Collected data entries
=== Section Start ===

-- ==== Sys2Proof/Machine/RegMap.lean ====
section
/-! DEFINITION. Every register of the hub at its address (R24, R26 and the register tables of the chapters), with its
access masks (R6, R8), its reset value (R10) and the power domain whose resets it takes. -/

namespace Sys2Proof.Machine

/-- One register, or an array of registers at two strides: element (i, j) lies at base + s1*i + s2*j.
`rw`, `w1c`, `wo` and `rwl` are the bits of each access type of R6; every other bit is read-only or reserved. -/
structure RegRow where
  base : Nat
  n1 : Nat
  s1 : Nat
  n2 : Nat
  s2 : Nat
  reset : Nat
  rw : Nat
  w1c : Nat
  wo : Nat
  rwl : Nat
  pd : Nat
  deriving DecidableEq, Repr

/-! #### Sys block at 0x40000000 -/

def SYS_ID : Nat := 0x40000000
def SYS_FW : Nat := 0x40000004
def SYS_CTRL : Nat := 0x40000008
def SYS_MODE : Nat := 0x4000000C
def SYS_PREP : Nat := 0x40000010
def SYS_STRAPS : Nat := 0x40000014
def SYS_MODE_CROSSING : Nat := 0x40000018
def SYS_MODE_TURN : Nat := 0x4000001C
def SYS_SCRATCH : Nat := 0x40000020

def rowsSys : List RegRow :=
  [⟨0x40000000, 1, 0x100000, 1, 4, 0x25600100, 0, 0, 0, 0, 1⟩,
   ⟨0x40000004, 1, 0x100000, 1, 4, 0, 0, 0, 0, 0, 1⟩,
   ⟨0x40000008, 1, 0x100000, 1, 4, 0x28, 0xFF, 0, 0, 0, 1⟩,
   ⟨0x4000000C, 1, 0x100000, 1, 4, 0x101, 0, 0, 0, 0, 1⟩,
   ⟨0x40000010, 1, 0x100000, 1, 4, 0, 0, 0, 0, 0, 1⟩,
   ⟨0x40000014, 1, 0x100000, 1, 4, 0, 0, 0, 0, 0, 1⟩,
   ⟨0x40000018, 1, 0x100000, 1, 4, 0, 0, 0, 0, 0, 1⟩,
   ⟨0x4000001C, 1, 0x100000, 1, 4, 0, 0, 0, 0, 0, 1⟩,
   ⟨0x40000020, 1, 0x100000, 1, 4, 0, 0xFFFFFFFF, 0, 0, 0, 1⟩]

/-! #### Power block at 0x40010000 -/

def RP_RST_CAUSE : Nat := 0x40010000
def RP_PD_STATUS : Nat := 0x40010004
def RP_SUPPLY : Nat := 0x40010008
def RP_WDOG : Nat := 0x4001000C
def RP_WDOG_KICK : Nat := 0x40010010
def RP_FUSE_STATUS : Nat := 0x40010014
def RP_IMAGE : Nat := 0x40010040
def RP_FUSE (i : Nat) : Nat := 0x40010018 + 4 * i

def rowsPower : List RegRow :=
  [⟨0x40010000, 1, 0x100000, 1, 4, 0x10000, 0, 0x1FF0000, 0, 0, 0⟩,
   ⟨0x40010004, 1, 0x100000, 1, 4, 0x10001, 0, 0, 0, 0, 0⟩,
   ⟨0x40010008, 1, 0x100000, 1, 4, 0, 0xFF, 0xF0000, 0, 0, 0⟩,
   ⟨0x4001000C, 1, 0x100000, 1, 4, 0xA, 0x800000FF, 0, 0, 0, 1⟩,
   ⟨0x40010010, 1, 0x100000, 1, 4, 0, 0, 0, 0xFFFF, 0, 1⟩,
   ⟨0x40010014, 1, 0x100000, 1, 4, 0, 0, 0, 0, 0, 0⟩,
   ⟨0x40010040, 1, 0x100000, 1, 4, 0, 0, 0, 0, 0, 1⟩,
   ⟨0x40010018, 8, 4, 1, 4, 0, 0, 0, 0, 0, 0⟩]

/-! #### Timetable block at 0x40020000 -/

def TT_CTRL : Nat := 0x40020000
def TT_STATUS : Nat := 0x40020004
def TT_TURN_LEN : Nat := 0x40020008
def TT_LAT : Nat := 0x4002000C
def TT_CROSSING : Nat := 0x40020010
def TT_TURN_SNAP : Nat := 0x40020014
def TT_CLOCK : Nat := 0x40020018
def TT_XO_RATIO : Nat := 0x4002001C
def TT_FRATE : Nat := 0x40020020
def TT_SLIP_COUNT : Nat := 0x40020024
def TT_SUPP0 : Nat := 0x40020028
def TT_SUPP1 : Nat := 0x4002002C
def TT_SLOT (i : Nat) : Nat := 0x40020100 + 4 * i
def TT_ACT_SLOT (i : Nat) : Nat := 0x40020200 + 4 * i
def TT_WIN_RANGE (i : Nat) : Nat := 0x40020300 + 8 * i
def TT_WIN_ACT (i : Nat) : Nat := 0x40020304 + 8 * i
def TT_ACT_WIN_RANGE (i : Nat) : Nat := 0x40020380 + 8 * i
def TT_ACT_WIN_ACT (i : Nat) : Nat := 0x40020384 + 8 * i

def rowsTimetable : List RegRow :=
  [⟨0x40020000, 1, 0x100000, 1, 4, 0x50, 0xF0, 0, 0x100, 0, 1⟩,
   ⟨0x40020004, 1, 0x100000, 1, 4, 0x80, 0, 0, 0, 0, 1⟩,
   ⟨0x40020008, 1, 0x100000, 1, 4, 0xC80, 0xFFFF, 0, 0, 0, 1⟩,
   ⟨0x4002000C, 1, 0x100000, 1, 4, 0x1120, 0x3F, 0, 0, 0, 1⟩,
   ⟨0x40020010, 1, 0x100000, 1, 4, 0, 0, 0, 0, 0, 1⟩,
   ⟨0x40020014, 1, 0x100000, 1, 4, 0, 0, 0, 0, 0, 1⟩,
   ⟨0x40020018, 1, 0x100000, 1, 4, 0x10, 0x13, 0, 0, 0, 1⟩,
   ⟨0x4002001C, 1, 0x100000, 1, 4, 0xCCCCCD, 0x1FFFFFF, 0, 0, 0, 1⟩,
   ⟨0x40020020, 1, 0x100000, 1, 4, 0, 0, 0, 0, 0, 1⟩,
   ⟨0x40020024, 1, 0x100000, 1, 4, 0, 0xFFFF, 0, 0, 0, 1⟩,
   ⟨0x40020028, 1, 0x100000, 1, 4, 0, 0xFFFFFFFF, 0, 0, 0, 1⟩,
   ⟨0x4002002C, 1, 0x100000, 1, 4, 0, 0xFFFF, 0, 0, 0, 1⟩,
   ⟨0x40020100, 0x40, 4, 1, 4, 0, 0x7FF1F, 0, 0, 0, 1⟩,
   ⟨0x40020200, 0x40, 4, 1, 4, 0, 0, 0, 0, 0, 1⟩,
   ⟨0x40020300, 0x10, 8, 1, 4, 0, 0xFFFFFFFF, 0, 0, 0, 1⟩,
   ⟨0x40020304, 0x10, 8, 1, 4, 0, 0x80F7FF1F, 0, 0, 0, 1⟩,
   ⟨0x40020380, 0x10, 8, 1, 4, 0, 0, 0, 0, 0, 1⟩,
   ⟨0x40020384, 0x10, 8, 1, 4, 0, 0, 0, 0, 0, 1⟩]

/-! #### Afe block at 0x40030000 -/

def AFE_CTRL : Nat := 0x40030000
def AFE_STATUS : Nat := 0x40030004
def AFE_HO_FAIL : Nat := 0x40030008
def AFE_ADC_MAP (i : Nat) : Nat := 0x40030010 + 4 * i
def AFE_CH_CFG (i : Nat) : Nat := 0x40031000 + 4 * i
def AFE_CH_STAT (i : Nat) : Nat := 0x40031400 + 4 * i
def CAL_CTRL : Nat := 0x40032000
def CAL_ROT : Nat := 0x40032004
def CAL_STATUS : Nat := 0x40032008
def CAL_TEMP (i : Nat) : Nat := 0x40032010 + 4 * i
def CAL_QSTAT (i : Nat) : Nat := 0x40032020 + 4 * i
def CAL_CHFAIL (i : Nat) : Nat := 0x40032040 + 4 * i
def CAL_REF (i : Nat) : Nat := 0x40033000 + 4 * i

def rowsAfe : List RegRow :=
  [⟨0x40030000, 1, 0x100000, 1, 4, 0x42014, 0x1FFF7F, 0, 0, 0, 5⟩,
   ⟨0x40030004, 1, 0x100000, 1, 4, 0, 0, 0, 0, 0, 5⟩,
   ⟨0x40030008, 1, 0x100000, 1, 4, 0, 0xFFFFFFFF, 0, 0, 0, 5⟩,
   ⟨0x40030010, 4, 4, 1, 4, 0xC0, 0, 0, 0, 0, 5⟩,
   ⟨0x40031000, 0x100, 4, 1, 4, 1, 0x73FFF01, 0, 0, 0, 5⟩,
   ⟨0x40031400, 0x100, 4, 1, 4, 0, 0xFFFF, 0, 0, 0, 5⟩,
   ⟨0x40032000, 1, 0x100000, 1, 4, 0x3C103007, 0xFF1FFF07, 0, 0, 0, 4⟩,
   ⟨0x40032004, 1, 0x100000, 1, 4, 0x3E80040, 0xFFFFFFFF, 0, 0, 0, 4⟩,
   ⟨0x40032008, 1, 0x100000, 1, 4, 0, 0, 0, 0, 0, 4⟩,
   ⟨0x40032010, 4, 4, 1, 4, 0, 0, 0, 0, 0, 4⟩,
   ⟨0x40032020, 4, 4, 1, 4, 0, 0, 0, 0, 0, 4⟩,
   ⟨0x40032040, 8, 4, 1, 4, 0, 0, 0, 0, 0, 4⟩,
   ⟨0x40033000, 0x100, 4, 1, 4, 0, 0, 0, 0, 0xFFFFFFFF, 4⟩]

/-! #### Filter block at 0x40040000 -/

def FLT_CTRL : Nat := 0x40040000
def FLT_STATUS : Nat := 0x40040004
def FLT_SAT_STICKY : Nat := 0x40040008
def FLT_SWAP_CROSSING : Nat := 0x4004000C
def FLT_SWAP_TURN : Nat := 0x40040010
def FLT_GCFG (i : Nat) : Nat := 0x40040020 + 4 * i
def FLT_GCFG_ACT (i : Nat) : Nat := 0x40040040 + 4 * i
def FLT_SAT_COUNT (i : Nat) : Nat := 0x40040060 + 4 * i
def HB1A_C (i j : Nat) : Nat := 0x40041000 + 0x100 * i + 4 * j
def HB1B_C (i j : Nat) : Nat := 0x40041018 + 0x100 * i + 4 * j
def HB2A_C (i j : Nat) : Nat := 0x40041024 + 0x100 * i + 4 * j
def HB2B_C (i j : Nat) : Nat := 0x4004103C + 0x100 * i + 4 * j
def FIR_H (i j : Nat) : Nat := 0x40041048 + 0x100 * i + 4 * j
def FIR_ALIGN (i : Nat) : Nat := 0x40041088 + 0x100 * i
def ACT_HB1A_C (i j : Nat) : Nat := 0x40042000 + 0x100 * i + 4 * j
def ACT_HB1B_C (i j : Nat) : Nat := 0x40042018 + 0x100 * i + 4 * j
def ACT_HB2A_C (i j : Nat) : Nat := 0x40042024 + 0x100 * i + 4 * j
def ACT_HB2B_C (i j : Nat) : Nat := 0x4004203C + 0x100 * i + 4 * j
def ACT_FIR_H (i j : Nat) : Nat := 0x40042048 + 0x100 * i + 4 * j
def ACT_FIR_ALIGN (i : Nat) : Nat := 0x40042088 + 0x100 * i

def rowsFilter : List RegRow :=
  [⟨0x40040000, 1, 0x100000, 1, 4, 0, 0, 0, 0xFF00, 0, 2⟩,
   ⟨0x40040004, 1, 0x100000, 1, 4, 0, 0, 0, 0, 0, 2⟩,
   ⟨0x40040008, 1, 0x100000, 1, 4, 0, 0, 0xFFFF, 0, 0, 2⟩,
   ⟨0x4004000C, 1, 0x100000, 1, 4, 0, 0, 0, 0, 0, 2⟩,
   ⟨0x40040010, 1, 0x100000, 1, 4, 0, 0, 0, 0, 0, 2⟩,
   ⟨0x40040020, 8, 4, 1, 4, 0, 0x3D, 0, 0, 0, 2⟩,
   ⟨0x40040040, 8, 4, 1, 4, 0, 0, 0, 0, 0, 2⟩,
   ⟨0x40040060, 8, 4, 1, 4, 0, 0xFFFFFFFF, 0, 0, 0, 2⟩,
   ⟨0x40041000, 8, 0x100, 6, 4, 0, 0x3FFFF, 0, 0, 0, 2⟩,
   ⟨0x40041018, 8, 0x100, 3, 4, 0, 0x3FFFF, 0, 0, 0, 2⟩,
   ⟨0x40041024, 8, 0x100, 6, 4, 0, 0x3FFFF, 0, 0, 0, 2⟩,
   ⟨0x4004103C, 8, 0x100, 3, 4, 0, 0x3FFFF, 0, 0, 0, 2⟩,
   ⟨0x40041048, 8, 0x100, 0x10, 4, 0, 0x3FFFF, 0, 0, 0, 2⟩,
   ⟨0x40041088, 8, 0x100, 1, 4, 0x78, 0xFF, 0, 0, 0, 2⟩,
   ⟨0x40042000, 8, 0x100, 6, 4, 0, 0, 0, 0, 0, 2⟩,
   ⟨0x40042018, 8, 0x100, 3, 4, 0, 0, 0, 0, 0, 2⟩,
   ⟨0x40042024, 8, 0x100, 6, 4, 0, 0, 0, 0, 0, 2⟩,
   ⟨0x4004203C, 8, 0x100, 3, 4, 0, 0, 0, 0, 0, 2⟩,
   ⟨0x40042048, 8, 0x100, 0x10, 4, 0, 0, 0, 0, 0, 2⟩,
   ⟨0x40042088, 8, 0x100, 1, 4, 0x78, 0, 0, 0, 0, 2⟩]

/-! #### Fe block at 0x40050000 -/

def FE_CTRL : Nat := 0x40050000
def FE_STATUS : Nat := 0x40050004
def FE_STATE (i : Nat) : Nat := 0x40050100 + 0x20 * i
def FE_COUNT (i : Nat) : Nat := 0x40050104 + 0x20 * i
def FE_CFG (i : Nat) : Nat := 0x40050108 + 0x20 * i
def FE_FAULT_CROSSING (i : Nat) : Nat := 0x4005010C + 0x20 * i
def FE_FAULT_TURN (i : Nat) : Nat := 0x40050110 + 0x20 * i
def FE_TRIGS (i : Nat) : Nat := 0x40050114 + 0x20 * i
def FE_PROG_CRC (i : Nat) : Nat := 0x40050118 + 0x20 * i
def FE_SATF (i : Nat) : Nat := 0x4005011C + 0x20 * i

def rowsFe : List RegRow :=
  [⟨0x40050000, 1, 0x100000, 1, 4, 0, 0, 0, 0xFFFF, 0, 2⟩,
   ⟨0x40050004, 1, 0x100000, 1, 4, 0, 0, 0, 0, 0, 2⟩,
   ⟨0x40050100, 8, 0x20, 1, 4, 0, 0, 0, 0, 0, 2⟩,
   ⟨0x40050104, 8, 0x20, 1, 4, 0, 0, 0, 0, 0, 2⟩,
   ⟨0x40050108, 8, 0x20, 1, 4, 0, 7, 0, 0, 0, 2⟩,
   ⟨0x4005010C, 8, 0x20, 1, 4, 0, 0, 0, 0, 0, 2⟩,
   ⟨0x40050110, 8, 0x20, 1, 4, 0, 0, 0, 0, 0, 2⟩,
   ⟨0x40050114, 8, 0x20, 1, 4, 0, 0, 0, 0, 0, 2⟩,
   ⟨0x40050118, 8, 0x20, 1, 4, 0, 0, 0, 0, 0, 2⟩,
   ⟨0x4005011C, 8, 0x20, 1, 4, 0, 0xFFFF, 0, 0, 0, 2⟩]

=== Section End ===
=== Section Start ===

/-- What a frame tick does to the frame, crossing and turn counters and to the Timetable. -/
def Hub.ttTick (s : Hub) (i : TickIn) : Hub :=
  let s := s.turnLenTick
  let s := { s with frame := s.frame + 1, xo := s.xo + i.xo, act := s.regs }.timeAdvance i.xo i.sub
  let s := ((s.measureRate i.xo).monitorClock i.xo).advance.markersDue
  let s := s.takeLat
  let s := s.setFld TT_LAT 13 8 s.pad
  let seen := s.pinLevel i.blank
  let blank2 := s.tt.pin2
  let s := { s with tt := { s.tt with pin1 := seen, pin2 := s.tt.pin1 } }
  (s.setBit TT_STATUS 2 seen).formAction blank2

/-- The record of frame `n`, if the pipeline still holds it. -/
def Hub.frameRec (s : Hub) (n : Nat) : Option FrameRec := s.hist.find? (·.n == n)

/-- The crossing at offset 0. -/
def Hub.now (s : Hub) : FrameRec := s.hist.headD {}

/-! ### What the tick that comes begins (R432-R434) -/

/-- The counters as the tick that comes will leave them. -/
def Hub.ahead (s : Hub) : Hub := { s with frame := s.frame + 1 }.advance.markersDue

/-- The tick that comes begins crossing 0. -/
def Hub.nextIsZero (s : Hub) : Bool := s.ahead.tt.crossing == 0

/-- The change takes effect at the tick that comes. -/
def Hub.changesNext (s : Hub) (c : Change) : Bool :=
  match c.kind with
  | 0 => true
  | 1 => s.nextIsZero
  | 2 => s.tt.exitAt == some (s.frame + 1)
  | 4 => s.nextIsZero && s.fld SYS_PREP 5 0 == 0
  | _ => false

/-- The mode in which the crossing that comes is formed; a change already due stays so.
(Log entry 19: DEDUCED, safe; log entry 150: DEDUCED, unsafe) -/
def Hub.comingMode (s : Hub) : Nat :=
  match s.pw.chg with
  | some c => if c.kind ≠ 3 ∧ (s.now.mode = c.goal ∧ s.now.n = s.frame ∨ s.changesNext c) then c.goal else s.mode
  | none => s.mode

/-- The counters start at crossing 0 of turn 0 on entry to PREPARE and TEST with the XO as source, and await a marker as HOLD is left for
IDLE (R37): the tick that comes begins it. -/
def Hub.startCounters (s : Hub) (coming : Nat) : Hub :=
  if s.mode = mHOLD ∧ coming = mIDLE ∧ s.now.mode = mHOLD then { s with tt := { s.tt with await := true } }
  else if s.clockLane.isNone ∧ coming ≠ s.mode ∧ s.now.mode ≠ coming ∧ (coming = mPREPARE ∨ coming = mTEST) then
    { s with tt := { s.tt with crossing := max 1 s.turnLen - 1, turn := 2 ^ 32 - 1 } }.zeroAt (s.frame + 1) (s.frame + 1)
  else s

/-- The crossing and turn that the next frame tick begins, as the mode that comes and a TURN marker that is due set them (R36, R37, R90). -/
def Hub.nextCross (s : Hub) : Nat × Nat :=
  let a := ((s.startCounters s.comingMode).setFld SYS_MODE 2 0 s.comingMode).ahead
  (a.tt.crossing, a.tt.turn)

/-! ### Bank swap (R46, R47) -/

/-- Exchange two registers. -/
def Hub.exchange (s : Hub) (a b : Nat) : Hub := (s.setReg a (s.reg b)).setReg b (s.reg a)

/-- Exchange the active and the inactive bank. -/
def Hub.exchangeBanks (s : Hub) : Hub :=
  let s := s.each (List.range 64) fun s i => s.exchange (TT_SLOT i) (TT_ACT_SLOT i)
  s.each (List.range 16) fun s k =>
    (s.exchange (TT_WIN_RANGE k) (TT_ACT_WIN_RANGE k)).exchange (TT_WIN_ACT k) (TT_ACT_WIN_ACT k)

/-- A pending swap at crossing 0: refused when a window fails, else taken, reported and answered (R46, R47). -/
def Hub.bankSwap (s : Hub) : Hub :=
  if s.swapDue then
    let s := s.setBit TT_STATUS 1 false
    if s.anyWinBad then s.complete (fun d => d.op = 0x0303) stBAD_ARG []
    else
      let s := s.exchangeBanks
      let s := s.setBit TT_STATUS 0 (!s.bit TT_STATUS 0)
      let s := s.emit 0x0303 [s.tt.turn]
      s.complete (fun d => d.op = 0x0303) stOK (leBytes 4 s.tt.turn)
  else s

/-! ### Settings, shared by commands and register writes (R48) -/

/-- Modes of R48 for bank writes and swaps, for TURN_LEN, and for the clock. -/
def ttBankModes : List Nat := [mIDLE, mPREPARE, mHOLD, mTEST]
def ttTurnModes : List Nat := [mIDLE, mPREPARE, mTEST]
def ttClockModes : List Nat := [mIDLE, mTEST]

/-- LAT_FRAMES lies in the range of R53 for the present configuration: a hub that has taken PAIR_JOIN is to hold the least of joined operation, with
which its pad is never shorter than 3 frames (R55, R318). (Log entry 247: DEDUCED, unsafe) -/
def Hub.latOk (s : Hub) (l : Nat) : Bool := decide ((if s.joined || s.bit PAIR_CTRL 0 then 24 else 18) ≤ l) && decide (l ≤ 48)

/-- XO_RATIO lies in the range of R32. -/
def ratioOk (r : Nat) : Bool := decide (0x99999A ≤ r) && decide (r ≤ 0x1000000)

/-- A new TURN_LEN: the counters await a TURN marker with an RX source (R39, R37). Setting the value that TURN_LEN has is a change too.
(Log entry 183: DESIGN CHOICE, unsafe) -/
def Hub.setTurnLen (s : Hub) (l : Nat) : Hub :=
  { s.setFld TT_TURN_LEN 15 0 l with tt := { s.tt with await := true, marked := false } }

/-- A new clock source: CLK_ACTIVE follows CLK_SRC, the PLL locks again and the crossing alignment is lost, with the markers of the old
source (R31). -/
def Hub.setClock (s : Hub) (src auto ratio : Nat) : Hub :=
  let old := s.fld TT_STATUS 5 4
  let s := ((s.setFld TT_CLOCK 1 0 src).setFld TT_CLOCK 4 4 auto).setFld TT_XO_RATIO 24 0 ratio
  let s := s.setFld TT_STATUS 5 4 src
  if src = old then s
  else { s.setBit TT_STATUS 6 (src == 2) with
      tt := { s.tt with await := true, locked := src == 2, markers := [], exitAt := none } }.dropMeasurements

=== Section End ===

About this exercise: From the line that has "1 => s.nextIsZero" through the line that has "let s := s.emit 0x0303 [s.tt.turn]", copy every line exactly as it appears above, and leave out all others.

Task output:
  | 1 => s.nextIsZero
  | 2 => s.tt.exitAt == some (s.frame + 1)
  | 4 => s.nextIsZero && s.fld SYS_PREP 5 0 == 0
  | _ => false

/-- The mode in which the crossing that comes is formed; a change already due stays so.
(Log entry 19: DEDUCED, safe; log entry 150: DEDUCED, unsafe) -/
def Hub.comingMode (s : Hub) : Nat :=
  match s.pw.chg with
  | some c => if c.kind ≠ 3 ∧ (s.now.mode = c.goal ∧ s.now.n = s.frame ∨ s.changesNext c) then c.goal else s.mode
  | none => s.mode

/-- The counters start at crossing 0 of turn 0 on entry to PREPARE and TEST with the XO as source, and await a marker as HOLD is left for
IDLE (R37): the tick that comes begins it. -/
def Hub.startCounters (s : Hub) (coming : Nat) : Hub :=
  if s.mode = mHOLD ∧ coming = mIDLE ∧ s.now.mode = mHOLD then { s with tt := { s.tt with await := true } }
  else if s.clockLane.isNone ∧ coming ≠ s.mode ∧ s.now.mode ≠ coming ∧ (coming = mPREPARE ∨ coming = mTEST) then
    { s with tt := { s.tt with crossing := max 1 s.turnLen - 1, turn := 2 ^ 32 - 1 } }.zeroAt (s.frame + 1) (s.frame + 1)
  else s

/-- The crossing and turn that the next frame tick begins, as the mode that comes and a TURN marker that is due set them (R36, R37, R90). -/
def Hub.nextCross (s : Hub) : Nat × Nat :=
  let a := ((s.startCounters s.comingMode).setFld SYS_MODE 2 0 s.comingMode).ahead
  (a.tt.crossing, a.tt.turn)

/-! ### Bank swap (R46, R47) -/

/-- Exchange two registers. -/
def Hub.exchange (s : Hub) (a b : Nat) : Hub := (s.setReg a (s.reg b)).setReg b (s.reg a)

/-- Exchange the active and the inactive bank. -/
def Hub.exchangeBanks (s : Hub) : Hub :=
  let s := s.each (List.range 64) fun s i => s.exchange (TT_SLOT i) (TT_ACT_SLOT i)
  s.each (List.range 16) fun s k =>
    (s.exchange (TT_WIN_RANGE k) (TT_ACT_WIN_RANGE k)).exchange (TT_WIN_ACT k) (TT_ACT_WIN_ACT k)

/-- A pending swap at crossing 0: refused when a window fails, else taken, reported and answered (R46, R47). -/
def Hub.bankSwap (s : Hub) : Hub :=
  if s.swapDue then
    let s := s.setBit TT_STATUS 1 false
    if s.anyWinBad then s.complete (fun d => d.op = 0x0303) stBAD_ARG []
    else
      let s := s.exchangeBanks
      let s := s.setBit TT_STATUS 0 (!s.bit TT_STATUS 0)
      let s := s.emit 0x0303 [s.tt.turn]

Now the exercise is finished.